Saved entries:
theorem State.keeps_memRead {F : Nat} {s t : State} (hF : Within 425138 F) (h : Keeps F s t) (m : Nat) (p : Nat) (a : Nat) (len : Nat) (bad : List Nat) : Keeps F s (t.memRead m p a len bad).1 := by
  unfold State.memRead
  repeat' first
    | with_reducible assumption
    | with_reducible first | apply State.keeps_memAccess | apply State.keeps_portOrder | apply State.keeps_checkRead | apply State.keeps_lostCheck
    | with_reducible exact hF.sub rfl
    | refine Keeps.ofFst (by assumption) ?_
    | refine Keeps.ofSnd (by assumption) ?_
    | ((fail_if_no_progress extract_lets +onlyGivenNames x); first
      | (have g : State := x; clear g; refine Keeps.cut x ?_ ?_; (on_goal 2 => (intro _; try clear_value x)); (on_goal 1 => subst x))
      | (have g : _ → State := x; clear g; subst x) | (have g : _ → _ → State := x; clear g; subst x) | (have g : Option _ := x; clear g; subst x) | skip)
    | intro

theorem State.keeps_delivered {F : Nat} {s t : State} (hF : Within 16777216 F) (h : Keeps F s t) (r : MReq) (checked : List Nat) (uncorr : List Nat) : Keeps F s (t.delivered r checked uncorr).2 := by
  unfold State.delivered
  repeat' first
    | with_reducible assumption
    | with_reducible refine Keeps.ite ?_ ?_
    | with_reducible refine Keeps.iteSnd ?_ ?_
    | with_reducible first | apply keeps_freeBytes
    | with_reducible exact hF.sub rfl
    | split
    | refine Keeps.ofFst (by assumption) ?_
    | refine Keeps.ofSnd (by assumption) ?_
    | ((fail_if_no_progress extract_lets +onlyGivenNames x); first
      | (have g : State := x; clear g; refine Keeps.cut x ?_ ?_; (on_goal 2 => (intro _; try clear_value x)); (on_goal 1 => subst x))
      | (have g : _ → State := x; clear g; subst x) | (have g : _ → _ → State := x; clear g; subst x) | (have g : Option _ := x; clear g; subst x) | skip)
    | intro

theorem State.keeps_memReturn {F : Nat} {s t : State} (hF : Within 17194162 F) (h : Keeps F s t) (id : Nat) (bad : List Nat) (copyBad : List Nat) : Keeps F s (t.memReturn id bad copyBad) := by
  unfold State.memReturn
  repeat' first
    | with_reducible assumption
    | with_reducible refine Keeps.ite ?_ ?_
    | with_reducible first | apply State.keeps_memDone | apply State.keeps_clientUncorrectable | apply State.keeps_checkRead | apply State.keeps_lostCheck | apply State.keeps_delivered | apply State.keeps_setMemc
    | with_reducible exact hF.sub rfl
    | with_reducible exact id
    | split
    | refine Keeps.ofFst (by assumption) ?_
    | refine Keeps.ofSnd (by assumption) ?_
    | ((fail_if_no_progress extract_lets +onlyGivenNames x); first
      | (have g : State := x; clear g; refine Keeps.cut x ?_ ?_; (on_goal 2 => (intro _; try clear_value x)); (on_goal 1 => subst x))
      | (have g : _ → State := x; clear g; subst x) | (have g : _ → _ → State := x; clear g; subst x) | (have g : Option _ := x; clear g; subst x) | skip)
    | intro

theorem State.keeps_softRepaired {F : Nat} {s t : State} (hF : Within 412850 F) (h : Keeps F s t) (k : Nat) : Keeps F s (t.softRepaired k) := by
  unfold State.softRepaired
  repeat' first
    | with_reducible assumption
    | with_reducible first | apply State.keeps_stick | apply State.keeps_memNotice | apply State.keeps_setBank | apply State.keeps_setMemc
    | with_reducible exact hF.sub rfl
    | with_reducible exact id
    | split
    | refine Keeps.ofFst (by assumption) ?_
    | refine Keeps.ofSnd (by assumption) ?_
    | ((fail_if_no_progress extract_lets +onlyGivenNames x); first
      | (have g : State := x; clear g; refine Keeps.cut x ?_ ?_; (on_goal 2 => (intro _; try clear_value x)); (on_goal 1 => subst x))
      | (have g : _ → State := x; clear g; subst x) | (have g : _ → _ → State := x; clear g; subst x) | (have g : Option _ := x; clear g; subst x) | skip)
    | intro

theorem State.keeps_closeRow {F : Nat} {s t : State} (hF : Within 2048 F) (h : Keeps F s t) (k : Nat) : Keeps F s (t.closeRow k) := by
  unfold State.closeRow
  repeat' first
    | with_reducible assumption
    | with_reducible first | apply State.keeps_setBank
    | with_reducible exact hF.sub rfl
    | intro

theorem State.keeps_precharge {F : Nat} {s t : State} (hF : Within 2048 F) (h : Keeps F s t) : Keeps F s (t.precharge) := by
  unfold State.precharge
  repeat' first
    | with_reducible assumption
    | with_reducible first | apply State.keeps_closeRow | apply State.keeps_each
    | with_reducible exact hF.sub rfl
    | intro

theorem State.keeps_enterSelfRefresh {F : Nat} {s t : State} (hF : Within 412850 F) (h : Keeps F s t) : Keeps F s (t.enterSelfRefresh) := by
  unfold State.enterSelfRefresh
  repeat' first
    | with_reducible assumption
    | with_reducible refine Keeps.ite ?_ ?_
    | with_reducible first | apply State.keeps_memNotice | apply State.keeps_precharge | apply State.keeps_setMemc
    | with_reducible exact hF.sub rfl
    | with_reducible exact id
    | split
    | intro

theorem State.keeps_enterRetention {F : Nat} {s t : State} (hF : Within 2050 F) (h : Keeps F s t) : Keeps F s (t.enterRetention) := by
  unfold State.enterRetention
  repeat' first
    | with_reducible assumption
    | with_reducible refine Keeps.ite ?_ ?_
    | with_reducible first | apply State.keeps_stick | apply State.keeps_precharge | apply State.keeps_setMemc
    | with_reducible exact hF.sub rfl
    | with_reducible exact id
    | split
    | refine Keeps.ofFst (by assumption) ?_
    | refine Keeps.ofSnd (by assumption) ?_
    | ((fail_if_no_progress extract_lets +onlyGivenNames x); first
      | (have g : State := x; clear g; refine Keeps.cut x ?_ ?_; (on_goal 2 => (intro _; try clear_value x)); (on_goal 1 => subst x))
      | (have g : _ → State := x; clear g; subst x) | (have g : _ → _ → State := x; clear g; subst x) | (have g : Option _ := x; clear g; subst x) | skip)
    | intro

theorem State.keeps_freqResume {F : Nat} {s t : State} (hF : Within 2048 F) (h : Keeps F s t) : Keeps F s (t.freqResume) := by
  unfold State.freqResume
  repeat' first
    | with_reducible assumption
    | with_reducible first | apply State.keeps_setMemc
    | with_reducible exact hF.sub rfl
    | with_reducible exact id
    | split
    | refine Keeps.ofFst (by assumption) ?_
    | refine Keeps.ofSnd (by assumption) ?_
    | intro

theorem State.keeps_trainRound {F : Nat} {s t : State} (hF : Within 412850 F) (h : Keeps F s t) : Keeps F s (t.trainRound) := by
  unfold State.trainRound
  repeat' first
    | with_reducible assumption
    | with_reducible refine Keeps.ite ?_ ?_
    | with_reducible first | apply State.keeps_stick | apply State.keeps_memNotice | apply State.keeps_freqResume | apply State.keeps_setMemc
    | with_reducible exact hF.sub rfl
    | with_reducible exact id
    | split
    | refine Keeps.ofFst (by assumption) ?_
    | refine Keeps.ofSnd (by assumption) ?_
    | ((fail_if_no_progress extract_lets +onlyGivenNames x); first
      | (have g : State := x; clear g; refine Keeps.cut x ?_ ?_; (on_goal 2 => (intro _; try clear_value x)); (on_goal 1 => subst x))
      | (have g : _ → State := x; clear g; subst x) | (have g : _ → _ → State := x; clear g; subst x) | (have g : Option _ := x; clear g; subst x) | skip)
    | intro

theorem State.keeps_freqWanted {F : Nat} {s t : State} (hF : Within 2048 F) (h : Keeps F s t) (r : Nat) : Keeps F s (t.freqWanted r) := by
  unfold State.freqWanted
  repeat' first
    | with_reducible assumption
    | with_reducible refine Keeps.ite ?_ ?_
    | with_reducible first | apply State.keeps_setMemc
    | with_reducible exact hF.sub rfl
    | with_reducible exact id
    | split
    | refine Keeps.ofFst (by assumption) ?_
    | refine Keeps.ofSnd (by assumption) ?_
    | ((fail_if_no_progress extract_lets +onlyGivenNames x); first
      | (have g : State := x; clear g; refine Keeps.cut x ?_ ?_; (on_goal 2 => (intro _; try clear_value x)); (on_goal 1 => subst x))
      | (have g : _ → State := x; clear g; subst x) | (have g : _ → _ → State := x; clear g; subst x) | (have g : Option _ := x; clear g; subst x) | skip)
    | intro

theorem State.keeps_freqDone {F : Nat} {s t : State} (hF : Within 412850 F) (h : Keeps F s t) (r : Nat) : Keeps F s (t.freqDone r) := by
  unfold State.freqDone
  repeat' first
    | with_reducible assumption
    | with_reducible first | apply State.keeps_stick | apply State.keeps_memNotice | apply State.keeps_freqResume | apply State.keeps_setMemc
    | with_reducible exact hF.sub rfl
    | with_reducible exact id
    | refine Keeps.ofFst (by assumption) ?_
    | refine Keeps.ofSnd (by assumption) ?_
    | ((fail_if_no_progress extract_lets +onlyGivenNames x); first
      | (have g : State := x; clear g; refine Keeps.cut x ?_ ?_; (on_goal 2 => (intro _; try clear_value x)); (on_goal 1 => subst x))
      | (have g : _ → State := x; clear g; subst x) | (have g : _ → _ → State := x; clear g; subst x) | (have g : Option _ := x; clear g; subst x) | skip)
    | intro

theorem State.keeps_freqSwitched {F : Nat} {s t : State} (hF : Within 412850 F) (h : Keeps F s t) : Keeps F s (t.freqSwitched) := by
  unfold State.freqSwitched
  repeat' first
    | with_reducible assumption
    | with_reducible first | apply State.keeps_precharge | apply State.keeps_freqDone | apply State.keeps_setMemc
    | with_reducible exact hF.sub rfl
    | with_reducible exact id
    | split
    | refine Keeps.ofFst (by assumption) ?_
    | refine Keeps.ofSnd (by assumption) ?_
    | intro
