theorem State.keeps_startCouch {F : Nat} {s t : State} (hF : Within 2360672 F) (h : Keeps F s t) (t' : Nat) : Keeps F s (t.startCouch t') := by
  unfold State.startCouch
  repeat' first
    | with_reducible assumption
    | with_reducible refine Keeps.ite ?_ ?_
    | with_reducible first | apply State.keeps_beginCouch
    | with_reducible exact hF.sub rfl
    | split
    | refine Keeps.ofFst (by assumption) ?_
    | refine Keeps.ofSnd (by assumption) ?_
    | intro

theorem State.keeps_retryCouch {F : Nat} {s t : State} (hF : Within 2360672 F) (h : Keeps F s t) (t' : Nat) : Keeps F s (t.retryCouch t') := by
  unfold State.retryCouch
  repeat' first
    | with_reducible assumption
    | with_reducible refine Keeps.ite ?_ ?_
    | with_reducible first | apply State.keeps_beginCouch
    | with_reducible exact hF.sub rfl
    | split
    | refine Keeps.ofFst (by assumption) ?_
    | refine Keeps.ofSnd (by assumption) ?_
    | ((fail_if_no_progress extract_lets +onlyGivenNames x); first
      | (have g : State := x; clear g; refine Keeps.cut x ?_ ?_; (on_goal 2 => (intro _; try clear_value x)); (on_goal 1 => subst x))
      | (have g : _ → State := x; clear g; subst x) | (have g : _ → _ → State := x; clear g; subst x) | (have g : Option _ := x; clear g; subst x) | skip)
    | intro

theorem State.keeps_leaveCouching {F : Nat} {s t : State} (hF : Within 34 F) (h : Keeps F s t) (n : Nat) : Keeps F s (t.leaveCouching n) := by
  unfold State.leaveCouching
  repeat' first
    | with_reducible assumption
    | with_reducible refine Keeps.ite ?_ ?_
    | with_reducible first | apply State.keeps_applyForce | apply State.keeps_enterZeroed | apply State.keeps_setForce
    | with_reducible exact hF.sub rfl
    | split
    | refine Keeps.ofFst (by assumption) ?_
    | refine Keeps.ofSnd (by assumption) ?_
    | ((fail_if_no_progress extract_lets +onlyGivenNames x); first
      | (have g : State := x; clear g; refine Keeps.cut x ?_ ?_; (on_goal 2 => (intro _; try clear_value x)); (on_goal 1 => subst x))
      | (have g : _ → State := x; clear g; subst x) | (have g : _ → _ → State := x; clear g; subst x) | (have g : Option _ := x; clear g; subst x) | skip)
    | intro

theorem State.keeps_giveUpCouch {F : Nat} {s t : State} (hF : Within 412850 F) (h : Keeps F s t) (t' : Nat) (retired : Bool) (logged : Bool) : Keeps F s (t.giveUpCouch t' retired logged) := by
  unfold State.giveUpCouch
  repeat' first
    | with_reducible assumption
    | with_reducible refine Keeps.ite ?_ ?_
    | with_reducible first | apply State.keeps_firmwareLog | apply State.keeps_leaveCouching | apply State.keeps_abandonCouch
    | with_reducible exact hF.sub rfl
    | split
    | refine Keeps.ofFst (by assumption) ?_
    | refine Keeps.ofSnd (by assumption) ?_
    | ((fail_if_no_progress extract_lets +onlyGivenNames x); first
      | (have g : State := x; clear g; refine Keeps.cut x ?_ ?_; (on_goal 2 => (intro _; try clear_value x)); (on_goal 1 => subst x))
      | (have g : _ → State := x; clear g; subst x) | (have g : _ → _ → State := x; clear g; subst x) | (have g : Option _ := x; clear g; subst x) | skip)
    | intro

theorem State.keeps_matchCouch {F : Nat} {s t : State} (hF : Within 412850 F) (h : Keeps F s t) (t' : Nat) : Keeps F s (t.matchCouch t') := by
  unfold State.matchCouch
  repeat' first
    | with_reducible assumption
    | with_reducible refine Keeps.ite ?_ ?_
    | with_reducible first | apply State.keeps_giveUpCouch | apply State.keeps_stick | apply State.keeps_setForce | apply State.keeps_setSlice | apply State.keeps_setCouch | apply State.keeps_assertSrc
    | with_reducible exact hF.sub rfl
    | split
    | refine Keeps.ofFst (by assumption) ?_
    | refine Keeps.ofSnd (by assumption) ?_
    | ((fail_if_no_progress extract_lets +onlyGivenNames x); first
      | (have g : State := x; clear g; refine Keeps.cut x ?_ ?_; (on_goal 2 => (intro _; try clear_value x)); (on_goal 1 => subst x))
      | (have g : _ → State := x; clear g; subst x) | (have g : _ → _ → State := x; clear g; subst x) | (have g : Option _ := x; clear g; subst x) | skip)
    | intro

theorem State.keeps_matchFailed {F : Nat} {s t : State} (hF : Within 412850 F) (h : Keeps F s t) (t' : Nat) : Keeps F s (t.matchFailed t') := by
  unfold State.matchFailed
  repeat' first
    | with_reducible assumption
    | with_reducible refine Keeps.ite ?_ ?_
    | with_reducible first | apply State.keeps_giveUpCouch
    | with_reducible exact hF.sub rfl
    | split
    | refine Keeps.ofFst (by assumption) ?_
    | refine Keeps.ofSnd (by assumption) ?_
    | ((fail_if_no_progress extract_lets +onlyGivenNames x); first
      | (have g : State := x; clear g; refine Keeps.cut x ?_ ?_; (on_goal 2 => (intro _; try clear_value x)); (on_goal 1 => subst x))
      | (have g : _ → State := x; clear g; subst x) | (have g : _ → _ → State := x; clear g; subst x) | (have g : Option _ := x; clear g; subst x) | skip)
    | intro

theorem State.keeps_connectSpare {F : Nat} {s t : State} (hF : Within 262144 F) (h : Keeps F s t) (t' : Nat) : Keeps F s (t.connectSpare t') := by
  unfold State.connectSpare
  repeat' first
    | with_reducible assumption
    | with_reducible refine Keeps.ite ?_ ?_
    | with_reducible first | apply State.keeps_setSlice | apply State.keeps_setCouch
    | with_reducible exact hF.sub rfl
    | split
    | refine Keeps.ofFst (by assumption) ?_
    | refine Keeps.ofSnd (by assumption) ?_
    | ((fail_if_no_progress extract_lets +onlyGivenNames x); first
      | (have g : State := x; clear g; refine Keeps.cut x ?_ ?_; (on_goal 2 => (intro _; try clear_value x)); (on_goal 1 => subst x))
      | (have g : _ → State := x; clear g; subst x) | (have g : _ → _ → State := x; clear g; subst x) | (have g : Option _ := x; clear g; subst x) | skip)
    | intro

theorem State.keeps_handover {F : Nat} {s t : State} (hF : Within 412850 F) (h : Keeps F s t) (t' : Nat) : Keeps F s (t.handover t') := by
  unfold State.handover
  repeat' first
    | with_reducible assumption
    | with_reducible refine Keeps.ite ?_ ?_
    | with_reducible first | apply State.keeps_setCal | apply State.keeps_firmwareLog | apply State.keeps_stick | apply State.keeps_setCouch | apply State.keeps_assertSrc
    | with_reducible exact hF.sub rfl
    | with_reducible exact id
    | split
    | refine Keeps.ofFst (by assumption) ?_
    | refine Keeps.ofSnd (by assumption) ?_
    | ((fail_if_no_progress extract_lets +onlyGivenNames x); first
      | (have g : State := x; clear g; refine Keeps.cut x ?_ ?_; (on_goal 2 => (intro _; try clear_value x)); (on_goal 1 => subst x))
      | (have g : _ → State := x; clear g; subst x) | (have g : _ → _ → State := x; clear g; subst x) | (have g : Option _ := x; clear g; subst x) | skip)
    | intro

theorem State.keeps_releaseCouch {F : Nat} {s t : State} (hF : Within 2360690 F) (h : Keeps F s t) (t' : Nat) : Keeps F s (t.releaseCouch t') := by
  unfold State.releaseCouch
  repeat' first
    | with_reducible assumption
    | with_reducible refine Keeps.ite ?_ ?_
    | with_reducible first | apply State.keeps_remap | apply State.keeps_leaveCouching | apply State.keeps_stick | apply State.keeps_setCouch | apply State.keeps_assertSrc
    | with_reducible exact hF.sub rfl
    | split
    | refine Keeps.ofFst (by assumption) ?_
    | refine Keeps.ofSnd (by assumption) ?_
    | ((fail_if_no_progress extract_lets +onlyGivenNames x); first
      | (have g : State := x; clear g; refine Keeps.cut x ?_ ?_; (on_goal 2 => (intro _; try clear_value x)); (on_goal 1 => subst x))
      | (have g : _ → State := x; clear g; subst x) | (have g : _ → _ → State := x; clear g; subst x) | (have g : Option _ := x; clear g; subst x) | skip)
    | intro

theorem State.keeps_commandCouch {F : Nat} {s t : State} (hF : Within 262144 F) (h : Keeps F s t) (n : Nat) (target : Nat) : Keeps F s (t.commandCouch n target) := by
  unfold State.commandCouch
  repeat' first
    | with_reducible assumption
    | with_reducible refine Keeps.ite ?_ ?_
    | with_reducible first | apply State.keeps_setSlice | apply State.keeps_setCouch
    | with_reducible exact hF.sub rfl
    | split
    | refine Keeps.ofFst (by assumption) ?_
    | refine Keeps.ofSnd (by assumption) ?_
    | ((fail_if_no_progress extract_lets +onlyGivenNames x); first
      | (have g : State := x; clear g; refine Keeps.cut x ?_ ?_; (on_goal 2 => (intro _; try clear_value x)); (on_goal 1 => subst x))
      | (have g : _ → State := x; clear g; subst x) | (have g : _ → _ → State := x; clear g; subst x) | (have g : Option _ := x; clear g; subst x) | skip)
    | intro

theorem State.keeps_accumulate {F : Nat} {s t : State} (hF : Within 262144 F) (h : Keeps F s t) (i : Nat) (temp : Nat) (pah : Nat) : Keeps F s (t.accumulate i temp pah) := by
  unfold State.accumulate
  repeat' first
    | with_reducible assumption
    | with_reducible refine Keeps.ite ?_ ?_
    | with_reducible first | apply State.keeps_setSlice
    | with_reducible exact hF.sub rfl
    | split
    | refine Keeps.ofFst (by assumption) ?_
    | refine Keeps.ofSnd (by assumption) ?_
    | ((fail_if_no_progress extract_lets +onlyGivenNames x); first
      | (have g : State := x; clear g; refine Keeps.cut x ?_ ?_; (on_goal 2 => (intro _; try clear_value x)); (on_goal 1 => subst x))
      | (have g : _ → State := x; clear g; subst x) | (have g : _ → _ → State := x; clear g; subst x) | (have g : Option _ := x; clear g; subst x) | skip)
    | intro

theorem State.keeps_saveWear {F : Nat} {s t : State} (hF : Within 4456448 F) (h : Keeps F s t) : Keeps F s (t.saveWear) := by
  unfold State.saveWear
  repeat' first
    | with_reducible assumption
    | (rw [State.writeFlash_cal]; exact id)
    | with_reducible refine Keeps.ite ?_ ?_
    | with_reducible first | apply State.keeps_setCal | apply State.keeps_writeFlash
    | with_reducible exact hF.sub rfl
    | with_reducible exact id
    | split
    | refine Keeps.ofFst (by assumption) ?_
    | refine Keeps.ofSnd (by assumption) ?_
    | ((fail_if_no_progress extract_lets +onlyGivenNames x); first
      | (have g : State := x; clear g; refine Keeps.cut x ?_ ?_; (on_goal 2 => (intro _; try clear_value x)); (on_goal 1 => subst x))
      | (have g : _ → State := x; clear g; subst x) | (have g : _ → _ → State := x; clear g; subst x) | (have g : Option _ := x; clear g; subst x) | skip)
    | intro

theorem State.keeps_loadHalf {F : Nat} {s t : State} (hF : Within 262144 F) (h : Keeps F s t) (seq : Nat) (l : List Byte) : Keeps F s (t.loadHalf seq l) := by
  unfold State.loadHalf
  repeat' first
    | with_reducible assumption
    | with_reducible first | apply State.keeps_setCal | apply State.keeps_setSlice | apply State.keeps_each
    | with_reducible exact hF.sub rfl
    | with_reducible exact id
    | refine Keeps.ofFst (by assumption) ?_
    | refine Keeps.ofSnd (by assumption) ?_
    | ((fail_if_no_progress extract_lets +onlyGivenNames x); first
      | (have g : State := x; clear g; refine Keeps.cut x ?_ ?_; (on_goal 2 => (intro _; try clear_value x)); (on_goal 1 => subst x))
      | (have g : _ → State := x; clear g; subst x) | (have g : _ → _ → State := x; clear g; subst x) | (have g : Option _ := x; clear g; subst x) | skip)
    | intro

theorem State.keeps_loadNewest {F : Nat} {s t : State} (hF : Within 262144 F) (h : Keeps F s t) (k off : Nat) : Keeps F s (t.loadNewest k off) :=
  Keeps.elim (t.wearPick k off) h fun x => State.keeps_loadHalf (hF.sub rfl) h x.1 x.2

theorem State.keeps_loadWear {F : Nat} {s t : State} (hF : Within 262144 F) (h : Keeps F s t) : Keeps F s (t.loadWear) := by
  unfold State.loadWear
  repeat' first
    | with_reducible assumption
    | with_reducible first | apply State.keeps_loadNewest
    | with_reducible exact hF.sub rfl
    | split
    | refine Keeps.ofFst (by assumption) ?_
    | refine Keeps.ofSnd (by assumption) ?_
    | intro

end Sys2Proof.Machine
end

DIRECTIONS FOR THIS TASK: Quote exactly the stretch of lines above that starts at the first one and ends at the line with "copyBad) := by", and nothing beyond it.

FINISHED TASK:
theorem State.keeps_memRead {F : Nat} {s t : State} (hF : Within 425138 F) (h : Keeps F s t) (m : Nat) (p : Nat) (a : Nat) (len : Nat) (bad : List Nat) : Keeps F s (t.memRead m p a len bad).1 := by
  unfold State.memRead
  repeat' first
    | with_reducible assumption
    | with_reducible first | apply State.keeps_memAccess | apply State.keeps_portOrder | apply State.keeps_checkRead | apply State.keeps_lostCheck
    | with_reducible exact hF.sub rfl
    | refine Keeps.ofFst (by assumption) ?_
    | refine Keeps.ofSnd (by assumption) ?_
    | ((fail_if_no_progress extract_lets +onlyGivenNames x); first
      | (have g : State := x; clear g; refine Keeps.cut x ?_ ?_; (on_goal 2 => (intro _; try clear_value x)); (on_goal 1 => subst x))
      | (have g : _ → State := x; clear g; subst x) | (have g : _ → _ → State := x; clear g; subst x) | (have g : Option _ := x; clear g; subst x) | skip)
    | intro

theorem State.keeps_delivered {F : Nat} {s t : State} (hF : Within 16777216 F) (h : Keeps F s t) (r : MReq) (checked : List Nat) (uncorr : List Nat) : Keeps F s (t.delivered r checked uncorr).2 := by
  unfold State.delivered
  repeat' first
    | with_reducible assumption
    | with_reducible refine Keeps.ite ?_ ?_
    | with_reducible refine Keeps.iteSnd ?_ ?_
    | with_reducible first | apply keeps_freeBytes
    | with_reducible exact hF.sub rfl
    | split
    | refine Keeps.ofFst (by assumption) ?_
    | refine Keeps.ofSnd (by assumption) ?_
    | ((fail_if_no_progress extract_lets +onlyGivenNames x); first
      | (have g : State := x; clear g; refine Keeps.cut x ?_ ?_; (on_goal 2 => (intro _; try clear_value x)); (on_goal 1 => subst x))
      | (have g : _ → State := x; clear g; subst x) | (have g : _ → _ → State := x; clear g; subst x) | (have g : Option _ := x; clear g; subst x) | skip)
    | intro

theorem State.keeps_memReturn {F : Nat} {s t : State} (hF : Within 17194162 F) (h : Keeps F s t) (id : Nat) (bad : List Nat) (copyBad : List Nat) : Keeps F s (t.memReturn id bad copyBad) := by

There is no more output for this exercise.